THE national board of the National Youth Service Corps (NYSC) has ruled out a one- year military training for corps members, as being canvassed by some interest groups.
Board Chairman Alhaji Tijani Adekanbi spoke yesterday in Minna, the Niger State capital, when he visited Acting Governor Ahmed Musa Ibeto at the Government House.
He said the board’s decision was taken after wide consultations.
Adekanbi said the scheme could not give military training to corps members because there would be nowhere in the Armed Forces to post the corps members to after the training.
He said: “If we give them one year military training, we have to absorb them into any of the services.
“If they are allowed to be on their own after the training, it will be dangerous for the country.”

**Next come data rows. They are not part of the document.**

-- ==== Sys2Proof/Machine/Scan.lean ====
section
/-! DEFINITION. The scan frames, the direct inputs and the timers of points and Source Map entries (chapter 1). -/

namespace Sys2Proof.Machine

/-! ## The tracking list (R4 to R7) -/

/-- The four outcomes of the sequence rule (R6). -/
inductive SequenceOutcome
  | first
  | duplicate
  | inSequence
  | gap
deriving DecidableEq, Repr

def sequenceRule (last : Option Byte) (q : Byte) : SequenceOutcome :=
  match last with
  | none => .first
  | some l => if q = l then .duplicate else if q = l + 1 then .inSequence else .gap

/-- The tracking record after a frame that is not a duplicate (R6, R7). -/
def Scanner.accept (v : Scanner) (q : Byte) (o : SequenceOutcome) : Scanner :=
  { last := some q
    status := match o with
      | .first => .tracking
      | .gap => .gap
      | _ => v.status }

/-- Entry `e` is non-empty and names scanner `n`. -/
def Tables.entryNames (t : Tables) (e : Fin 24) (n : Nat) : Bool :=
  match t.source[e] with
  | none => false
  | some r => r.scanner.val = n

/-- Entry `e` is covered by a SCAN-STATE of scanner `n` with channel count `count` (R1). -/
def Tables.covers (t : Tables) (e : Fin 24) (n count : Nat) : Bool :=
  match t.source[e] with
  | none => false
  | some r => r.scanner.val = n && r.firstChannel + r.count ≤ count

/-- The duration a covering frame starts a freshness timer for (R10). -/
def Tables.freshnessMs (t : Tables) (e : Fin 24) : Nat :=
  match t.source[e] with
  | none => 0
  | some r => r.periodMs * r.multiple

/-- A gap marks every entry of the scanner gap-pending (R7). -/
def State.markGap (s : State) (n : Nat) : State :=
  { s with entries := Vector.ofFn fun e =>
      if s.tables.entryNames e n then { s.entries[e] with gapPending := true } else s.entries[e] }

/-- The entries that a SCAN-STATE covers (R10). -/
def State.coverEntries (s : State) (n count : Nat) : State :=
  { s with entries := Vector.ofFn fun e =>
      if s.tables.covers e n count then { freshness := .running (s.tables.freshnessMs e), gapPending := false }
      else s.entries[e] }

/-- A scanner in GAP with no gap-pending entry left goes to TRACKING (R3, R10). -/
def State.resolveGap (s : State) (k : Fin 31) : State :=
  if s.scanners[k].status = .gap &&
      !((ascending 24).any fun e => s.tables.entryNames e k.val && s.entries[e].gapPending) then
    { s with scanners := upd s.scanners k fun v => { v with status := .tracking } }
  else s

/-- The scanner that the tracking list acts for: one that a non-empty entry names, and not S31 (R5). -/
def State.trackedScanner (s : State) (n : Nat) : Option (Fin 31) :=
  if s.tables.namesScanner n then index? 31 n else none

/-- The tracking side of an accepted frame: its number, and its gap (R6, R7). -/
def State.acceptScan (s : State) (k : Fin 31) (q : Byte) (o : SequenceOutcome) : State :=
  let s := { s with scanners := upd s.scanners k fun v => v.accept q o }
  if o = .gap then s.markGap k.val else s

/-! ## SCAN-STATE (R8 to R10) -/

/-- All of a SCAN-STATE frame's changes for one point: the gap, the raw input, the covering, and the one evaluation. -/
def scanPoint (r : PointRecord) (gap covered : Bool) (carried : Option Raw) (t : Stamp) (v : Point) : Point :=
  let v1 := if gap then { v with quality := v.quality.gapped } else v
  let changed := carried.isSome && v1.raw ≠ carried
  let v2 := if changed then { v1 with raw := carried, changeStamp := some t } else v1
  let v3 := if covered then { v2 with quality := .good } else v2
  if changed || (covered && v.quality = .unseen) then takeRawChange r v3 else v3

/-- One channel of an accepted SCAN-STATE: a point that the frame changes publishes once (R8). -/
def State.scanChannel (s : State) (b : ScanStateBody) (gap : Bool) (c : Nat) : State :=
  match s.tables.mapChannel b.scanner c with
  | none => s
  | some (e, p) =>
    let v := s.points[p]
    let v' := scanPoint s.tables.point[p] gap (s.tables.covers e b.scanner b.count) (b.state c) b.stamp v
    if v' = v then s else s.changePoint p fun _ => v'

/-- What the Source Map and the Point Unit do with a SCAN-STATE body (R5 to R10). -/
def State.takeScanState (s : State) (b : ScanStateBody) : State :=
  match s.trackedScanner b.scanner with
  | none => s
  | some k =>
    let o := sequenceRule s.scanners[k].last b.seq
    if o = .duplicate then s
    else
      let s := ((s.acceptScan k b.seq o).coverEntries b.scanner b.count).resolveGap k
      forEach (List.range 64) (fun c s => s.scanChannel b (o = .gap) c) s

/-! ## SCAN-CHANGE (R8, R11) -/

/-- The points mapped from a scanner's entries, in ascending channel order. -/
def State.pointsOf (s : State) (n : Nat) : List (Fin 256) :=
  (List.range 64).filterMap fun c => (s.tables.mapChannel n c).map (·.2)

/-- The gap's change of quality, before any point publishes (R7). -/
def State.gapQualities (s : State) (points : List (Fin 256)) : State :=
  forEach points (fun p s => s.modPoint p fun v => { v with quality := v.quality.gapped }) s

/-- One record of an accepted SCAN-CHANGE, with the points that have published so far (R11). -/
def applyChange (b : ScanChangeBody) (x : State × List (Fin 256)) (r : ChangeRecord) : State × List (Fin 256) :=
  match r.raw with
  | none => x
  | some raw =>
    match x.1.tables.mapChannel b.scanner r.channel.toNat with
    | none => x
    | some (_, p) =>
      if x.1.points[p].raw = some raw then x
      else
        (x.1.changePoint p fun v =>
          takeRawChange x.1.tables.point[p] { v with raw := some raw, changeStamp := some (r.stamp b.base) }, p :: x.2)

/-- What the Source Map and the Point Unit do with a SCAN-CHANGE body (R5 to R8, R11). -/
def State.takeScanChange (s : State) (b : ScanChangeBody) : State :=
  match s.trackedScanner b.scanner with
  | none => s
  | some k =>
    let o := sequenceRule s.scanners[k].last b.seq
    if o = .duplicate then s
    else
      let doubted :=
        if o = .gap then (s.pointsOf b.scanner).filter fun p => s.points[p].quality.gapped ≠ s.points[p].quality else []
      let (t, published) := b.records.foldl (applyChange b) ((s.acceptScan k b.seq o).gapQualities doubted, [])
      forEach (doubted.filter fun p => p ∉ published) (fun p s => s.publishVotes p) t

/-! ## Direct inputs (R12) -/

/-- A debounced reading that differs from the last, or is the first. -/
def State.takeReading (s : State) (k : Fin 8) (raw : Raw) : State :=
  if s.inputs[k].reading = some raw then s
  else
    let s := { s with inputs := upd s.inputs k fun v => { v with reading := some raw } }
    match s.tables.mapChannel 31 k.val with
    | none => s
    | some (_, p) =>
      s.changePoint p fun v =>
        takeRawChange s.tables.point[p] { v with raw := some raw, changeStamp := some s.clock, quality := .good }

/-! ## Timers (R13, R16) -/

/-- An entry's freshness timer runs out: its points go STALE in ascending order, then SCANNER-STALE is set (log 13). -/
def State.freshnessExpires (s : State) (e : Fin 24) : State :=
  let s := { s with entries := upd s.entries e fun v => { v with freshness := .expired } }
  let s := forEach (rangeOf s.tables.source[e]) (fun p s => s.changePoint p fun v => { v with quality := .stale }) s
  s.setFlag flagScannerStale

/-! ## Meanings -/

/-- SCAN_STATE (R5 to R10, R147). -/
def execScanState (f : LinkFrame) (s : State) : Host.Outcome State Fault Refusal :=
  performFrame s f.port { kind := 1, dest := f.dest, src := f.src, body := f.body } fun s =>
    match parseScanState f.body with
    | none => s
    | some b => s.takeScanState b

/-- SCAN_CHANGE (R5 to R8, R11, R147). -/
def execScanChange (f : LinkFrame) (s : State) : Host.Outcome State Fault Refusal :=
  performFrame s f.port { kind := 2, dest := f.dest, src := f.src, body := f.body } fun s =>
    match parseScanChange f.body with
    | none => s
    | some b => s.takeScanChange b

/-- DEBOUNCED_READING (R12). -/
def execDebouncedReading (k : Fin 8) (raw : Raw) (s : State) : Host.Outcome State Fault Refusal :=
  perform s fun s => s.takeReading k raw

/-- FRESHNESS_TIMER_EXPIRY (R13). -/
def execFreshnessTimerExpiry (e : Fin 24) (s : State) : Host.Outcome State Fault Refusal :=
  perform s fun s => if s.entries[e].freshness.isDue then s.freshnessExpires e else s

/-- DELAY_TIMER_EXPIRY (R16). -/
def execDelayTimerExpiry (p : Fin 256) (s : State) : Host.Outcome State Fault Refusal :=
  perform s fun s => if s.points[p].delay.isDue then s.changePoint p takeDelayExpiry else s

end Sys2Proof.Machine
end

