/-! ## The link side -/

/-- A failure of a received frame raises its own counter of its port by one, up to 65,535. Ports move from DOWN to TRAINING,
from TRAINING to UP, and to DOWN, which discards all that waits for the port and sets LINK-DOWN. A port that goes UP together
with a frame that no block acts on, offered toward it, ends the same in either order (R142, R143, R145, R146, R151, R155,
R161); that the two fall together while no idle step lies between them is the model's choice (DESIGN CHOICE, log 34). -/
def Obligations.FailuresCountedAndPortsMove : Prop :=
  (∀ (s : State) (p : PortId), s.receives p = true →
       exec (.crcFailure p) s = .next (s.modPort p fun q => { q with crc := min 65535 (q.crc + 1) }) ∧
       exec (.lengthFailure p) s = .next (s.modPort p fun q => { q with length := min 65535 (q.length + 1) }) ∧
       exec (.stallFailure p) s = .next (s.modPort p fun q => { q with stall := min 65535 (q.stall + 1) })) ∧
  ∀ (s : State) (p : PortId), s.phase = .running →
    ((s.port p).status = .down → ∃ t, exec (.lineSignallingFound p) s = .next t ∧ s.sameButPorts t ∧
      Port.sameButArbiter { s.port p with status := .training } (t.port p) ∧
      (s.port (otherPort p)).sameButArbiter (t.port (otherPort p))) ∧
    ((s.port p).status = .training → ∃ t, exec (.portUp p) s = .next t ∧ s.sameButPorts t ∧
      Port.sameButArbiter { s.port p with status := .up, justUp := true } (t.port p) ∧
      (s.port (otherPort p)).sameButArbiter (t.port (otherPort p)) ∧
      ∀ f : Frame, s.linkOk → s.receives (otherPort p) = true → s.noBlockActs f = true →
        ∃ offered both, exec (.otherFrame (otherPort p) f) s = .next offered ∧
          exec (.otherFrame (otherPort p) f) t = .next both ∧ exec (.portUp p) offered = .next both) ∧
    ((s.port p).status ≠ .down → ∃ t, exec (.portDown p) s = .next t ∧
      { s with management := t.management }.sameButHealth t ∧
      t.port p = { s.port p with status := .down, fifo := [], slots := [], forwarded := 0, tx := .free, justUp := false } ∧
      (s.port (otherPort p)).sameButArbiter (t.port (otherPort p)) ∧
      t.health.flags = s.health.flags ||| BitVec.twoPow 11 8 ∧
      t.management = { s.management with
        pendingReset := if (s.port p).slots.any Slot.isKey then s.management.pendingReset.map (fun _ => false)
          else s.management.pendingReset })

/-- The end of a transmission: a transit frame leaves its FIFO, a response its slot, the records of a PANEL-REPORT the
queue and its lost count the lost count; an own frame's end takes the forwarded count to 0 (R150, R151, R155, R159). -/
def Obligations.TransmissionsEnd : Prop :=
  ∀ s : State, s.phase = .running →
    (∀ p : PortId, (s.port p).tx = .transit → ∃ t, exec (.transitFrameSent p) s = .next t ∧ s.sameButPorts t ∧
      t.port p = { s.port p with fifo := (s.port p).fifo.tail, tx := .gap, justUp := false } ∧
      (s.port (otherPort p)).sameButArbiter (t.port (otherPort p))) ∧
    (∀ p : PortId, (s.port p).tx = .response → ∃ t, exec (.mgmtRspSent p) s = .next t ∧
      { s with management := t.management }.sameButPorts t ∧
      t.port p = { s.port p with slots := (s.port p).slots.tail, forwarded := 0, tx := .gap, justUp := false } ∧
      (s.port (otherPort p)).sameButArbiter (t.port (otherPort p)) ∧
      t.management = { s.management with
        pendingReset := if ((s.port p).slots.take 1).any Slot.isKey then s.management.pendingReset.map (fun _ => false)
          else s.management.pendingReset }) ∧
    (∀ n l, s.station.tx = .report n l → ∃ t, exec .panelReportSent s = .next t ∧
      { s with reports := s.reports.drop n, lost := s.lost - l }.sameButPorts t ∧
      t.station = { s.station with forwarded := 0, tx := .gap, justUp := false } ∧ s.field.sameButArbiter t.field)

The board chairman also said the NYSC would fine-tune the Community Development (CD) service to ensure that “overambitious projects with huge financial demands are not embarked upon by corps members”.
Adekanbi admitted that CD projects had assisted in the development of communities.
He said such finetuning would require that projects were scrutinised by the NYSC secretariat before supporting them.
The board chairman advised employers of labour to be more vigilant and assist the scheme to check the activities of operators of fake NYSC camps and fake NYSC certificates.
According to him, the scheme would ensure that its discharged certificates were not forged.
Adekanbi urged employers to always crosscheck the validity of the NYSC certificates tendered by the workers before employing them.
He also maintained that influential Nigerians, who tried to make their children evade the mandatory one-year service, were subjecting them to risk in the future because such children would not be eligible for employment or to contest election without the discharge certificate.
Ibeto said the NYSC scheme had assisted the state in the implementation of its education and health programmes through the provision of qualified manpower.
He also said the scheme had made Nigerians to know every part of the country. The acting governor added that the scheme had made youths to know the true situation on the ground in the states.